Проза (сборник)
Шрифт:
Иловайского в нашем доме, как и в его собственном, часто упрекали в черствости и даже жестокости. Нет, жестоким он не был, он был именно жестоковыйным, с шеей, не гнущейся ни перед чем, ни под чем, ни над чем, кроме очередного (бессрочного) труда. Казалось бы – сколько предостережений! Если не сбавишь спеси, не сдашь власти, то есть прежде всего не сдашься перед очевидностью, – и те умрут. Все умрут. Но очи его видели другое. Они не видели смысла сменяющихся на столе тел. Истории в своем доме и жизни историк не ощутил. (А может быть, и не истории, а Рока, открытого только поэту?) Очевидность его очей была одна: его родительская власть и непогрешимость ее декретов. Смерть же – несчастье, от Бога посланное. Ни одной секунды старик не ощутил себя виновным. Да – был ли?
Над этими детьми был рок ранней смерти. Не улыбайтесь, он есть. И Иловайский, как в мифе, может быть, был только орудием. (Хронос должен пожирать своих детей.) Вина есть, когда есть ее осознание. Когда ее осознания нет, она не вина, хотя может быть и
И, может быть, то, что всем казалось волей жить, была неволя над ним рока, рок, обратный детскому, был рок над ним долгой жизни, как над теми – ранней смерти: долголетия, ставшего проклятием? (Сивилла, не могущая умереть.)

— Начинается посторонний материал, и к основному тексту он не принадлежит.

-- ==== Sys2Proof/Safety.lean ====
section
/-! DEFINITION. What counts as a safe run: the steps of the machine that neither fault nor are refused, and the invariant of
its states that the statements use. -/

namespace Sys2Proof

open Sys2Proof.Machine

/-- One step of the machine leads from a state to another. -/
def Steps (s t : State) : Prop := core.step s = .next t

/-- A run of the machine from one state to another. -/
inductive Run : State → State → Prop where
  | refl (s : State) : Run s s
  | step (s t u : State) : Run s t → Steps t u → Run s u

/-- The step faults or is refused: the model stops where it has no answer. -/
def Stops (s : State) : Prop := ∀ t, core.step s ≠ .next t

/-- Memory is in its canonical form: keys strictly rising, no byte that an unlisted key would read as. -/
def MemoryOk (s : State) : Prop := Memory.wf s.mem = true

/-- A hart executes: the step acts for it, and no message handler runs on it (R402). -/
def Executes (s : State) (h : HartId) : Prop := s.actor = some (.hart h) ∧ (s.hart h).handler = none

/-- A hart while its instruction executes: the pc past it. -/
def Machine.Hart.past (r : Hart) : Hart := { r with pc := r.pc + 4, run := .running }

/-- A hart after an instruction that goes on at the next one: the pc past it (R10), instret counted (R12), the grant that ended
a park used up (R91). -/
def Machine.Hart.stepped (r : Hart) : Hart :=
  { r with
    pc := r.pc + 4
    instret := r.instret + 1
    run := .running
    granted := none }

/-- No turn is placed from outside: the machine's own units and events decide what happens next (log 1). -/
def Free (s : State) : Prop := s.sched = []

end Sys2Proof

/-! ## What the statements share -/

namespace Sys2Proof.Claim

open Sys2Proof.Machine

/-- The state in which the meaning of a hart's instruction runs: the pc past the instruction. -/
def inside (s : State) (h : HartId) : State := s.setHart h (s.hart h).past

/-- The trap of an instruction that has had no effect. -/
def traps (s : State) (h : HartId) (code detail : Nat) (tval : Dword) (scause : Nat) : Host.Outcome State Fault Refusal :=
  .next ((s.setHart h { s.hart h with run := .running }).takeExc h (s.hart h).pc
    { code := code, detail := detail, tval := tval, scause := scause })

/-- A hart has performed its quantum updates (R304). -/
def Drained (s : State) (h : HartId) : Prop := ∀ q ∈ s.quantum, q.unit ≠ ((inside s h).accOf h).who.code

/-- The accessor of a standard access of a hart. -/
def stdAccOf (s : State) (h : HartId) : Acc := { (inside s h).accOf h with std := true }

/-- A state that a meaning has reached, with its hart retired. -/
def retire (t : State) (h : HartId) : State := t.setHart h (t.hart h).retired

/-- A release of the hart at a scope code (R295, R304). -/
def rel (t : State) (h : HartId) (scope : Nat) : State := t.releaseUnit (t.accOf h).who scope

/-! ## Accesses that complete -/

/-- An access of `n` bytes at `va` stays in one line and is translated by an entry of the accessor's own TLB that permits it, to
tracked DRAM without poison, which the host does not hold and no pending update of the unit touches (R263 to R269, R276, R425). -/
def Reaches (s : State) (acc : Acc) (k : AccessKind) (va : Dword) (n : Nat) (e : TlbEntry) : Prop :=
  let a := va.toNat % 2 ^ 48
  let tr := trOf e.pte e.size a
  canonical va = true ∧ inWindow a = false ∧ 0 < n ∧ a % 256 + n ≤ 256 ∧
    (s.tlb acc.tlb).find? (fun x => x.hits (asidOf acc.dptb) a && x.serves acc k) = some e ∧
    permitted acc k e.pte = true ∧ Pte.c e.pte = false ∧ tr.untracked = false ∧ paKind tr.pa = .dram ∧
    s.poisoned tr.pa n = false ∧ s.hostFilter.contains (tr.pa / 256) = false ∧
    ∀ q ∈ s.quantum, q.unit = acc.who.code → q.pa / 256 ≠ tr.pa / 256

/-- An access of `n` bytes at `va` lies in one permitted range of the local window, on the bytes from key `key` of on-chip storage
without poison (R255, R256). -/
def ReachesSram (s : State) (acc : Acc) (k : AccessKind) (va : Dword) (n key : Nat) : Prop :=
  let a := va.toNat % 2 ^ 48
  canonical va = true ∧ inWindow a = true ∧ 0 < n ∧ windowRange a = windowRange (a + (n - 1)) ∧
    (∀ i, i < n → windowByte s acc (a + i) k = some (.key (key + i))) ∧ (∀ i, i < n → s.poisoned (key + i) 1 = false)

/-- Every byte outside the `n` bytes at `pa` reads as before. -/
def OthersKept (s t : State) (pa n : Nat) : Prop :=
  ∀ b, b < pa ∨ pa + n ≤ b → Memory.get t.mem b = Memory.get s.mem b

/-! ## Lane instructions that issue -/

/-- An instruction of the group in the acting slot can issue: no decode check of R157 fails, the lane handler permits it (R397), the
wave does not stop at a safe point for a pre-emption (R405), its wait is granted (R158), no outstanding load or special function
writes a register it names (R206, R328), no poisoned word is read (R413), its writes keep within PEAK (R162) and its signal names
a semaphore of a crew (R149). -/
structure LaneReady (s : State) (c : LCtx) : Prop where
  actor : s.actor = some (.lanes c.k c.sec)
  group : (s.wave c.k).group c.sec = some c.g
  ctx : lctx (s.wave c.k) c.k c.sec c.g c.i c.w = c
  decodes : laneOk c.i = true
  handler : (s.wave c.k).lhandler.isSome = true → handlerForbids c.i c.w = false
  bound : (ruleOf c.i).cls = .LM → (ruleOf c.i).slot = true → c.w.slot ≠ 0#4 → ((s.wave c.k).buf.find c.w.slot.toNat).isSome = true
  runs : honoured s c = false
  wait : waitAmount c.i c.w = 0 ∨ waitGranted c (s.wave c.k) = true
  loaded : (laneNames c.i c.w).any (s.wave c.k).loading = false
  tokens : seenTokens c (s.wave c.k) = []
  unwritten : ((laneWrites c.i c.w).any fun n => (s.wave c.k).sfx.any fun e => e.2.vd == n) = false
  clean : poisonedLanes c (s.wave c.k) = 0#64
  room : c.act ≠ 0#64 → overPeak s c.k (laneFrees c (s.wave c.k)) (laneWrites c.i c.w) = false
  signal : sigAmount c.i c.w ≠ 0 → (s.waveSem c.k c.w.sign.toNat).isSome = true

/-- The wave engine once it has issued an instruction of a slot (R132, R245 to R249). -/
def engineAfter (s : State) (c : LCtx) : WaveEngine :=
  let g := { s.wengine (c.k / 16) with issued := (s.wengine (c.k / 16)).issued + 1 }
  let slot := c.k % 16
  if slot = 15 ∧ ((s.wave c.k).hart.crew.bind s.crewOf).map (·.cls) = some 0 then g
  else if g.current = some slot then { g with last := slot }
  else { g with last := slot, current := some slot, currentSince := s.clk, switch := false }

/-- The wave once an instruction of a slot has retired: its wait is used up (R160) and the other slot issues next (R132). -/
def waveRetired (c : LCtx) (w : Wave) : Wave :=
  { w with
    waitHeld := if w.waitHeld = some c.g.pc ∧ waitAmount c.i c.w ≠ 0 then none else w.waitHeld
    turnSec := !c.sec }

/-- The state once an instruction of a slot has retired. -/
def laneRetired (s : State) (c : LCtx) : State :=
  (s.setWengine (c.k / 16) (engineAfter s c)).setWave c.k (waveRetired c (s.wave c.k))

/-- The signal of an instruction joins the wave's signals (R159). -/
def signalled (s : State) (c : LCtx) (on : Await) (w : Wave) : Wave :=
  match s.waveSem c.k c.w.sign.toNat with
  | some (_, ix) =>
    if sigAmount c.i c.w = 0 then w
    else { w with signals := w.signals ++ [{
      sem := ix
      amount := sigAmount c.i c.w
      after := w.nextAccess
      on := on
      lane := lowLane c.g.mask
      pc := c.g.pc + 12 }] }
  | none => w

/-- The group of the slot goes on at the next instruction, 12 bytes on (R151). -/
def groupOn (c : LCtx) (w : Wave) : Wave := w.setGroup c.sec ((w.group c.sec).map fun g => g.at (c.g.pc + 12))

/-- The state once an instruction that transfers no control has completed: its signal joins the others, the registers that its
last-read bits name are freed (R153), the group goes on at the next instruction, and it retires. -/
def laneDone (s : State) (c : LCtx) (on : Await) : State :=
  let w := signalled s c on (s.wave c.k)
  laneRetired (s.setWave c.k (groupOn c (w.freeNames (laneFrees c w)))) c

/-! ## Lane instructions that compute: their effects (R152, R166 to R189, R220 to R225) -/

/-- An exact integer result of two elements, wrapped or, under SAT, saturated to the type (R35, R171). -/
def ints (w : LaneWord) (sat : Bool) (f : Int → Int → Int) (x y _ : Nat) : Nat :=
  fitInt w.ty sat (f (elemInt w.ty x) (elemInt w.ty y))

/-- A bit operation at the width of the type. -/
def bitwise (w : LaneWord) (f : BitVec (tyWidth w.ty) → BitVec (tyWidth w.ty) → BitVec (tyWidth w.ty)) (x y _ : Nat) : Nat :=
  (f (BitVec.ofNat _ x) (BitVec.ofNat _ y)).toNat

/-- A shift by the low log2(width) bits of the second element (R173). -/
def shifted (w : LaneWord) (f : BitVec (tyWidth w.ty) → Nat → BitVec (tyWidth w.ty)) : Nat → Nat → Nat → Nat :=
  bitwise w fun a b => f a (b.toNat % tyWidth w.ty)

И так как всё – миф, так как не-мифа – нет, вне-мифа – нет, из-мифа – так как миф предвосхитил и раз навсегда изваял – всё, Иловайский мне ныне предстает в виде Харона, перевозящего в ладье через Лету одного за другим – всех своих смертных детей.
Вот те первые мальчики из окон семейного альбома и старшие бы меня на сорок лет, с молодой их матерью посредине. Оба на одно лицо: отца, большелобые, голубоглазые, прямолицые, до последней минуты через материнские колена плещущие друг в друга недвижной водою Леты...
Вот В. Д., любимая жена нелюбимого, – другого любившая, выпевавшая свою беду под солнцем Неаполя и умершая после рождения первого сына – на полуслове, с букетом в руках, парадная, нарядная, – сгусток крови шел и шел и дошел до сердца, – В.Д., залитая кораллами, с не остывшим еще румянцем Юга и первой радости. Вот она, концом кораллового ожерелья машет оставляемому сыну...
И – туман над Летой редеет – не альбом! не портрет! – Надя, живая, – каштановая и розовая, вся какая-то жгуче-бархатная, как персик на солнце, в своей гранатовой (Прозерпина!) пелерине, которую двуединым жестом озноба то распахивает, то смыкает, – о нет, не в саване! Миф савана не знает, все живые, живыми входят в смерть, кто – с веткой, кто – с книжкой, кто – с игрушкой...
(Всё в этой ладье сменяется, кроме лодочника.)
Вот Сережа, живой отблеск отживших поколений (о, как ты ничего не понял, историк!), изящный, тонкий, с маленькими бачками на совершенно детском лице, светло-черноглазый, не розовый, – ярко-бледный, – живой 1812 год! – с гравюры – из семейной хроники – точно вросший в свой (увы, студенческий!) мундир. (И вот таинственное слово из глубочайших недр моего младенчества встает: Сережа Бор-Раменский...) Сережа Бор-Раменский, Рауль Добри из романа для девиц Z'enaide Fleuriot... А в общем, вечное видение юноши: Ганимед, восхищенный Завесом, Гераклов Гилл, похищенный нимфой... Но эта река – Лета, река без нимфы, река без звука, Лета, которой ничего не нужно, даже его чудных глаз.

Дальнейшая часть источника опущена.